What to do:
Look through the material below. Return exactly the lines from the one with "def saveWord0 (n" through the one with "leBytes 4 (saveWord0 n body) ++ body", both included.

━━ Data to process ━━

/-- UNWRAP (R209): a failed integrity check writes zeros over the whole destination. -/
def State.kwUnwrapRow (s : State) (c : Nat) : State :=
  s.copRow c 3 0x03
    (fun s _ b => { copJob [arg b 0 (blkLen b 0) false] [arg b 1 (blkLen b 0 - 8) true] with
      lens := kwLens b unwrapLenOk, need := s.kekNeed c b })
    (fun s x b v =>
      let k := s.kekOf c b
      let n := blkLen b 0 / 8 - 1
      match kwOpen (blkVar b) k (v.getD 0 []) with
      | some p => copRes x 0 (wrapCount (blkVar b) n (kwA k)) [padTo (8 * n) p]
      | none => copRes x 0x0B (wrapCount (blkVar b) n (kwA k)) [List.replicate (8 * n) 0]) keepState

/-- UNWRAP. -/
def execUnwrap (c : ClusterId) (s : State) : Host.Outcome State Fault Refusal := .next (s.kwUnwrapRow c.val)

/-- VAULT_UNWRAP (R209, R210): only a key of 16 or 32 bytes is accepted. -/
def State.kwVault (s : State) (c : Nat) : State :=
  s.copRow c 3 0x04
    (fun s _ b => { copJob [arg b 0 (blkLen b 0) false] [] with lens := kwLens b unwrapLenOk, need := s.kekNeed c b })
    (fun s x b v =>
      let k := s.kekOf c b
      let n := blkLen b 0 / 8 - 1
      let cnt := wrapCount (blkVar b) n (kwA k) + Config.vaultCount (blkVar b) n k.length % 401
      match kwOpen (blkVar b) k (v.getD 0 []) with
      | some p =>
        if keyLenOk p.length then { copRes x 0 cnt [] with vault := some (blkParam b 1 % 2 ^ 20, p) } else copRes x 4 0 []
      | none => copRes x 0x0B cnt []) keepState

/-- VAULT_UNWRAP. -/
def execVaultUnwrap (c : ClusterId) (s : State) : Host.Outcome State Fault Refusal := .next (s.kwVault c.val)

/-- GMAC and AES_BLOCK use the key at PTR3 (R209). -/
def ownKey (b : List Byte) : Bool := blkParam b 2 % 2 = 1

/-- The operand of that key, when it is used. -/
def keyArgs (b : List Byte) : List CopArg := if ownKey b then [arg b 3 (blkLen2 b) true] else []

/-- The key of a command: its own, read after its other operands, or the working key. -/
def kwKey (x : Cop) (b : List Byte) (own : Option (List Byte)) : List Byte := if ownKey b then own.getD [] else x.state

/-- NO_STATE where the working key is used and absent. -/
def kwNeed (x : Cop) (b : List Byte) : Nat := if ownKey b || x.valid then 0 else 8

/-- GMAC (R209). -/
def State.kwGmac (s : State) (c : Nat) : State :=
  s.copRow c 3 0x05
    (fun _ x b => { copJob ([arg b 0 12 false, arg b 1 (blkLen b 1) false] ++ keyArgs b) [arg b 2 16 false] with
      lens := badLen (!ownKey b || keyLenOk (blkLen2 b)), need := kwNeed x b })
    (fun _ x b v =>
      let k := kwKey x b v[2]?
      copRes x 0 (40 + kwA k + 2 * ((blkLen b 1 + 15) / 16)) [gcmTag k (v.getD 0 []) (v.getD 1 []) []]) keepState

/-- GMAC. -/
def execGmac (c : ClusterId) (s : State) : Host.Outcome State Fault Refusal := .next (s.kwGmac c.val)

/-- AES_BLOCK (R209). -/
def State.kwAesBlock (s : State) (c : Nat) : State :=
  s.copRow c 3 0x06
    (fun _ x b => { copJob ([arg b 0 16 false] ++ keyArgs b) [arg b 1 16 false] with
      lens := badLen (!ownKey b || keyLenOk (blkLen2 b)), need := kwNeed x b })
    (fun _ x b v =>
      let k := kwKey x b v[1]?
      copRes x 0 (24 + kwA k) [if blkVar b % 2 = 1 then aesDec k (v.getD 0 []) else aesEnc k (v.getD 0 [])]) keepState

/-- AES_BLOCK. -/
def execAesBlock (c : ClusterId) (s : State) : Host.Outcome State Fault Refusal := .next (s.kwAesBlock c.val)

/-! ## CSAVE and CRESTORE -/

/-- The save area of a command: 256 bytes, in a key area for SP and KW (R196). -/
def saveArg (n ptr : Nat) : CopArg := { ptr := ptr, len := 256, key := decide (n = 1 ∨ n = 3) }

/-- Mask or unmask the bytes of words 1 to 63. -/
def saveMasked (n : Nat) (b : List Byte) : List Byte := (List.range 252).map fun i => b.getD i 0 ^^^ Config.saveMask n i

/-- The image of a native state: whether it is present, its length, its bytes. -/
def saveBody (x : Cop) : List Byte := padTo 252 ([BitVec.ofNat 8 (b2n x.valid), BitVec.ofNat 8 x.state.length] ++ x.state)

/-- Word 0 of a save area over its other words (R196). -/
def saveWord0 (n : Nat) (body : List Byte) : Nat := 0xC5 * 2 ^ 24 + n * 2 ^ 20 + 1 * 2 ^ 16 + (Config.saveCheck body).toNat

/-- The bytes of a save area. -/
def saveImage (n : Nat) (x : Cop) : List Byte :=
  let body := saveMasked n (saveBody x)
  leBytes 4 (saveWord0 n body) ++ body

/-- CSAVE at its fetch (R196). -/
def State.csave (s : State) (c n : Nat) : State :=
  match s.copHead c n 1 with
  | none => s
  | some (k, s) =>
    let x := s.cop c n
    let j := copJob [] [saveArg n k.ptr]
    let sl := s.rb (ra (cluPage c 4) 0x110) n
    if j.check ≠ 0 then s.copBegin c n k 0 sl (copRes x j.check 0 []) []
    else s.copBegin c n k 0 sl (copRes x 0 48 [saveImage n x]) j.dests

/-- CSAVE. -/
def execCsave (c : ClusterId) (n : Fin 4) (s : State) : Host.Outcome State Fault Refusal := .next (s.csave c.val n.val)

/-- What a restore takes from a save area: a word 0 that does not match ends it with BAD_STATE and the state cleared (R196). -/
def restored (n : Nat) (x : Cop) (b : List Byte) : CopRes :=
  let body := b.drop 4
  let img := saveMasked n body
  let len := (img.getD 1 0).toNat
  if leAt b 0 4 = saveWord0 n body then
    { copRes x 0 48 [] with state := bytesAt img 2 len, valid := decide (img.getD 0 0 ≠ 0) }
  else { copRes x 9 48 [] with state := [], valid := false }

/-- CRESTORE at its fetch (R196). -/
def State.crestore (s : State) (c n : Nat) : State :=
  match s.copHead c n 2 with
  | none => s
  | some (k, s) =>
    let x := s.cop c n
    let a := saveArg n k.ptr
    let j := copJob [a] []
    let sl := s.rb (ra (cluPage c 4) 0x110) n
    if j.check ≠ 0 then s.copBegin c n k 0 sl (copRes x j.check 0 []) []
    else
      match s.copReads c (x.fetchAt k) [a] with
      | (_, some o, s) => (s.cmemUe c o).copBegin c n k 0 sl { copRes x 6 48 [] with state := [], valid := false } []
      | (v, none, s) => s.copBegin c n k 0 sl (restored n x (v.getD 0 [])) []

/-- CRESTORE. -/
def execCrestore (c : ClusterId) (n : Fin 4) (s : State) : Host.Outcome State Fault Refusal := .next (s.crestore c.val n.val)

/-! ## Completion and zeroization -/

/-- CP_COMMAND_DONE (R190 to R192): the running command completes in the core cycle of its bit. -/
def State.copDone (s : State) (c n : Nat) : State :=
  let s := s.copUnknown c n
  match (s.cop c n).run with
  | some r => (s.upToCyc r.due).copFinish c n r
  | none => s

/-- CP_COMMAND_DONE. -/
def execCpCommandDone (c : ClusterId) (n : Fin 4) (s : State) : Host.Outcome State Fault Refusal := .next (s.copDone c.val n.val)

/-- Zeroization of a coprocessor (R202): its commands end with ZEROIZED, its state is cleared; one whose issuer is in RESETTING
is aborted instead. The CYCLES of a ZEROIZED status are 0, and the command counts as completed in CPX_CMD_CNT: DESIGN CHOICE (log entry 185). -/
def State.copZeroize (s : State) (c n : Nat) : State :=
  let s := s.abortCop c n 1 fun k => decide ((s.th k.thread).st = .resetting) && !k.gone
  let s := match (s.cop c n).run with
    | some r => s.copEnd c n { r with code := 0x0E } [] (0x0E * 2 ^ 24) s.cyc
    | none => s
  let q := (s.cop c n).queue
  let s := s.putCop c n { s.cop c n with queue := [] }
  let s := q.foldl (fun s k => s.copEnd c n
    { cmd := k, opc := s.blockOpc c k, code := 0x0E, count := 0, writes := [], vault := none, state := [], valid := false,
      due := s.cyc } [] (0x0E * 2 ^ 24) s.cyc) s
  s.putCop c n { s.cop c n with state := [], valid := false }

/-- Zeroization of every coprocessor, with the KEK slots (R202). -/
def State.copsZeroize (s : State) : State :=
  let s := s.cops.foldl (fun s e => s.copZeroize (e.1 / 4) (e.1 % 4)) s
  { s with kek := [] }

end Sys2Proof.Machine
end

━━━

Exercise response:
def saveWord0 (n : Nat) (body : List Byte) : Nat := 0xC5 * 2 ^ 24 + n * 2 ^ 20 + 1 * 2 ^ 16 + (Config.saveCheck body).toNat

/-- The bytes of a save area. -/
def saveImage (n : Nat) (x : Cop) : List Byte :=
  let body := saveMasked n (saveBody x)
  leBytes 4 (saveWord0 n body) ++ body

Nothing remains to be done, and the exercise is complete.